Using AE (without VQ), even PCA compression can obtain similar result, as showing in Figure 5, but our VQ goal is not only for compression. While our work builds upon established techniques such as VQ and SSL, our core contribution lies in unifying two longstanding challenges in WSI foundation model pretraining through a coherent and scalable multi-scale VQ framework:
(1) Addressing the CLS token bottleneck via patch-level (16x16) VQ:
CLS token–based representations often discard fine-grained spatial information, leading to suboptimal performance on downstream pathology tasks. To mitigate this, we apply patch-level (patch size = 16) VQ/autoencoding to preserve local semantics while significantly reducing spatial dimensionality. This allows us to compress the token space without resorting to a single global embedding.
(2) Improving the SPT (Slide-level Pretraining) objective via tile-level (224x224) VQ:
Traditional masked autoencoding (e.g., MAE) focuses on reconstructing pixel inputs, which is infeasible for WSI-scale images due to GPU memory limits. We instead mask and predict intermediate tile-level feature representations, but just like MAE learn too many low-frequency feature of raw-pixel image [1], directly using feature-level targets also not align well with task-specific semantics.

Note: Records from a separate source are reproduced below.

theorem witness_StepRunsFetched : fetching.agenda = [] ∧ fetching.timePasses.ready fetching.cur = .fetch ∧
    ∃ s1, fetching.timePasses.fetch fetching.cur = (s1, .instr (.addi 6 6 (-4))) :=
  ⟨rfl, by decide, _, pair _ _ (by decide)⟩

/-- A cached line that holds what memory holds. -/
def cached : State := (base (toBytes 4 0x0231BFFC)).modReg 0 (fun g => { g with icache := [{ va := 0, pa := 0x200000, bytes := toBytes 4 0x0231BFFC ++ List.replicate 60 0 }] })

theorem witness_StepRunsCachedWord : cached.agenda = [] ∧ cached.timePasses.ready cached.cur = .fetch ∧
    (∃ l, (cached.reg cached.cur).icache.find? (fun x => x.va == cached.seq.pc.toNat / 64 * 64) = some l ∧ l.bytes = cached.mem.readN 64 l.pa ∧
      (BitVec.ofNat 32 (ofBytes ((l.bytes.drop (cached.seq.pc.toNat % 64)).take 4)) : IWord) = 0x0231BFFC) ∧
    decodeLength 0x0231BFFC = .ok 4 ∧ decodeWords 4 0x0231BFFC 0 0 = .ok (.addi 6 6 (-4)) :=
  ⟨rfl, by decide, ⟨_, rfl, by decide, by decide⟩, by decide, by decide⟩

theorem witness_StepTakesAgenda : encode .getVersion = [] ∧ encode (.nop 0) ≠ [] ∧
    ({ State.reset with agenda := [.event .getVersion] } : State).agenda = .event .getVersion :: [] := by decide

/-- A pending cause in normal mode. -/
def pended : State := at0 (fun g => { g with seq := { g.seq with tvec := 0x100, pending := [{ cause := 0x121 }] } })

theorem witness_PendingCauseGoesFirst : pended.agenda = [] ∧ pended.timePasses.ready pended.cur ≠ .none ∧ pended.seq.handler = false ∧ pended.seq.pending ≠ [] := by decide

theorem witness_StepKeepsMemoryCanonical : (base []).mem.wf = true ∧ ∃ t, step State.reset = .next t := ⟨by decide, _, rfl⟩

theorem witness_RegisterInstructions : Claims.registerResult (regs [(4, 5), (5, 6)]) (regs [(4, 5), (5, 6)]).seq (.mulhu 3 4 5 0) = some (0, 3, 0, 4) ∧
    (regs [(4, 5), (5, 6)]).seq.kr 0 = true := by decide

theorem witness_Division : Claims.divisionResult (regs [(4, 5), (5, 2)]).seq (.rem 3 4 5 0) = some (0, 3, 2, 1) ∧ (regs [(4, 5), (5, 2)]).seq.kr 0 = true := by decide

/-- A zero divisor with STATUS.dz set and a handler. -/
def zeroDivisor : State := at0 (fun g => { g with seq := { g.seq with tvec := 0x100, status := 2 } })

theorem witness_Division_traps : Claims.divisionResult zeroDivisor.seq (.div 3 4 5 0) = some (0, 3, 0, BitVec.allOnes 64) ∧ zeroDivisor.seq.status.getLsbD 1 = true ∧
    Claims.canTrap zeroDivisor.seq := ⟨by decide, by decide, by unfold Claims.canTrap; decide⟩

theorem witness_SaturatingSums : (regs [(1, 0x7FFFFFFFFFFFFFFF), (2, 1)]).seq.kr 0 = true ∧
    ∃ x : Int, x = ((regs [(1, 0x7FFFFFFFFFFFFFFF), (2, 1)]).seq.gr 1).toInt + ((regs [(1, 0x7FFFFFFFFFFFFFFF), (2, 1)]).seq.gr 2).toInt ∧ x = 2 ^ 63 :=
  ⟨by decide, _, rfl, by decide⟩

theorem witness_PredicateInstructions : Claims.predicateResult (regs [(4, -1)]).seq (.cmpiuLt 2 4 0x3FFF) = some (0, 2, false) ∧ (regs [(4, -1)]).seq.kr 0 = true := by decide

theorem witness_ControlTransfers_jalr : ((regs [(1, 8)]).seq.gr 1 + (4 : BitVec 14).signExtend 64).extractLsb' 0 2 = 0 := by decide

theorem witness_JalrMisaligned : ((regs [(1, 8)]).seq.gr 1 + (3 : BitVec 14).signExtend 64).extractLsb' 0 2 ≠ 0 ∧ Claims.canTrap (regs [(1, 8)]).seq :=
  ⟨by decide, by unfold Claims.canTrap; decide⟩

theorem witness_FalseGuard : Claims.guardOf (.fold 1 2 0 0 0 0 0 0 0 0 0 1) = some (1, 8) ∧ (regs []).seq.kr 1 = false := by decide

/-- A yield that began at tick 0, when TICK is `n`. -/
def yielding (n : Nat) (w : Bool) : State :=
  { at0 (fun g => { g with seq := { g.seq with run := .waiting, waitFrom := some 0, wake := w } }) with tick := n }

theorem witness_SysEffects : (regs []).seq.kr 0 = true ∧ (regs []).seq.waitFrom = none ∧ (yielding 0 true).seq.waitFrom = some 0 ∧ (yielding 0 true).seq.wake = true ∧
    4096 * 10 ≤ ((yielding 3151 false).tick - 0) * 13 ∧ (yielding 3150 false).seq.wake = false ∧ ((yielding 3150 false).tick - 0) * 13 < 4096 * 10 := by decide

theorem witness_canTrap : Claims.canTrap (regs []).seq ∧ (regs []).seq.kr 0 = true := ⟨by unfold Claims.canTrap; decide, by decide⟩

theorem witness_EretReturns : (at0 (fun g => { g with seq := { g.seq with status := 1, epc := 8 } })).seq.handler = true ∧
    ((at0 (fun g => { g with seq := { g.seq with status := 1, epc := 8 } })).reg 0).bankA.voids = [] ∧ (regs []).seq.handler = false ∧ (regs []).seq.tvec ≠ 0 := by decide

To resolve this, we adopt a tile-level (tile size = 224) VQ tokenizer that discretizes feature targets into informative codebook entries. This approach enables more stable and effective slide-level representation learning compared to raw pixel or continuous-feature reconstruction.
Unified framework via Multi-Scale VQ:
Rather than treating patch-level compression and slide-level representation learning as disjoint processes, we introduce a Multi-Scale VQ architecture that links both levels: patch-level VQ captures local detail, while tile-level VQ supports robust and interpretable global objectives. This unified view of representation compression and learning makes our approach both practically scalable and theoretically grounded for WSI tasks.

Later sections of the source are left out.